What you have to do>
Find the lines below holding the word "merge" and copy each of them.

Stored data
theorem State.laneDecode_eff (s : State) (x : DecodeLane) : Eff 94 s (State.laneDecode s x).1 := by
  unfold State.laneDecode
  extract_lets -merge -underBinder t0
  try clear_value t0
  refine Eff.ite1 (fun _ => ?_) (fun _ => ?_)
  · split
    · refine Eff.fst ?_
      refine Eff.app ?_ (Eff.of_pair (State.readDdr_eff ..) (by assumption)) (by decide)
      exact Eff.refl _ _
    · extract_lets -merge -underBinder t1
      try clear_value t1
      split
      · refine Eff.fst ?_
        refine Eff.app ?_ (Eff.of_pair (State.readDdr_eff ..) (by assumption)) (by decide)
        refine Eff.app ?_ (Eff.of_pair (State.readDdr_eff ..) (by assumption)) (by decide)
        exact Eff.refl _ _
      · refine Eff.fst ?_
        refine Eff.app ?_ (Eff.of_pair (State.readDdr_eff ..) (by assumption)) (by decide)
        refine Eff.app ?_ (Eff.of_pair (State.readDdr_eff ..) (by assumption)) (by decide)
        exact Eff.refl _ _
  · split
    · refine Eff.fst ?_
      refine Eff.app ?_ (Eff.of_pair (State.readDdr_eff ..) (by assumption)) (by decide)
      exact Eff.refl _ _
    · split
      · refine Eff.fst ?_
        refine Eff.app ?_ (Eff.of_pair (State.readDdr_eff ..) (by assumption)) (by decide)
        exact Eff.refl _ _
      · split
        · refine Eff.fst ?_
          refine Eff.app ?_ (Eff.of_pair (State.readDdr_eff ..) (by assumption)) (by decide)
          exact Eff.refl _ _
        · refine Eff.fst ?_
          refine Eff.app ?_ (Eff.of_pair (State.readDdr_eff ..) (by assumption)) (by decide)
          exact Eff.refl _ _

theorem State.replayExpire_eff (s : State) (n : Nat) : Eff 8590459262 s (State.replayExpire s n) := by
  unfold State.replayExpire
  split
  · exact Eff.refl _ _
  · refine Eff.ite (fun _ => ?_) (fun _ => ?_)
    · exact Eff.refl _ _
    · extract_lets -merge -underBinder t0 t1
      try clear_value t1
      have e2 : Eff 8590459262 s t0 := by
        refine Eff.app ?_ (State.advanceTo_eff ..) (by decide)
        exact Eff.refl _ _
      try clear_value t0
      refine Eff.app ?_ (State.notDecoded_eff ..) (by decide)
      refine Eff.app ?_ (State.setReplayLane_eff ..) (by decide)
      exact e2

theorem State.replayDone_eff (s : State) (n : Nat) (up : Upsets) : Eff 8590492542 s (State.replayDone s n up) := by
  unfold State.replayDone
  split
  · exact Eff.refl _ _
  · refine Eff.ite (fun _ => ?_) (fun _ => ?_)
    · refine Eff.app ?_ (State.replayExpire_eff ..) (by decide)
      exact Eff.refl _ _
    · extract_lets -merge -underBinder t0
      try clear_value t0
      split
      · refine Eff.app ?_ (State.sampleError_eff ..) (by decide)
        refine Eff.app ?_ (State.setReplayLane_eff ..) (by decide)
        refine Eff.app ?_ (Eff.of_pair (State.laneDecode_eff ..) (by assumption)) (by decide)
        refine Eff.app ?_ (State.upset_eff ..) (by decide)
        exact Eff.refl _ _
      · refine Eff.app ?_ (State.notDecoded_eff ..) (by decide)
        refine Eff.app ?_ (State.setReplayLane_eff ..) (by decide)
        refine Eff.app ?_ (Eff.of_pair (State.laneDecode_eff ..) (by assumption)) (by decide)
        refine Eff.app ?_ (State.upset_eff ..) (by decide)
        exact Eff.refl _ _
      · split
        · refine Eff.app ?_ (State.setReplayLane_eff ..) (by decide)
          exact Eff.refl _ _
        · extract_lets -merge -underBinder t1 t2
          have e3 : Eff 8590492542 s t1 := by
            refine Eff.app ?_ (State.setReplayLane_eff ..) (by decide)
            refine Eff.app ?_ (Eff.of_pair (State.laneDecode_eff ..) (by assumption)) (by decide)
            refine Eff.app ?_ (State.upset_eff ..) (by decide)
            exact Eff.refl _ _
          try clear_value t1
          have e4 : Eff 8590492542 s t2 := by
            refine Eff.ite (fun _ => ?_) (fun _ => ?_)
            · refine Eff.app ?_ (State.cacheStore_eff ..) (by decide)
              exact e3
            · exact e3
          try clear_value t2
          refine Eff.app ?_ (State.emitSample_eff ..) (by decide)
          exact e4

theorem State.replayEnable_eff (s : State) (v : Nat) : Eff 524290 s (State.replayEnable s v) := by
  unfold State.replayEnable
  extract_lets -merge -underBinder t0 t1 t2 t3 t4
  try clear_value t0
  try clear_value t1
  try clear_value t4
  have e5 : Eff 524290 s t2 := by
    refine Eff.ite (fun _ => ?_) (fun _ => ?_)
    · refine Eff.app ?_ (State.setFld_eff ..) (by decide)
      exact Eff.refl _ _
    · exact Eff.refl _ _
  try clear_value t2
  have e6 : Eff 524290 s t3 := by
    refine Eff.app ?_ (State.setFlag_eff ..) (by decide)
    exact e5
  try clear_value t3
  refine Eff.ite (fun _ => ?_) (fun _ => ?_)
  · refine Eff.app ?_ (Eff.set_replay _ _) (by decide)
    exact e6
  · exact e6

theorem State.replayClear_eff (s : State) (v : Nat) : Eff 2 s (State.replayClear s v) := by
  unfold State.replayClear
  refine Eff.ite (fun _ => ?_) (fun _ => ?_)
  · refine Eff.app ?_ (State.setFld_eff ..) (by decide)
    refine Eff.app ?_ (State.setFld_eff ..) (by decide)
    refine Eff.app ?_ (State.setFld_eff ..) (by decide)
    exact Eff.refl _ _
  · exact Eff.refl _ _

Exercise result>
  extract_lets -merge -underBinder t0
    · extract_lets -merge -underBinder t1
    · extract_lets -merge -underBinder t0 t1
    · extract_lets -merge -underBinder t0
        · extract_lets -merge -underBinder t1 t2
  extract_lets -merge -underBinder t0 t1 t2 t3 t4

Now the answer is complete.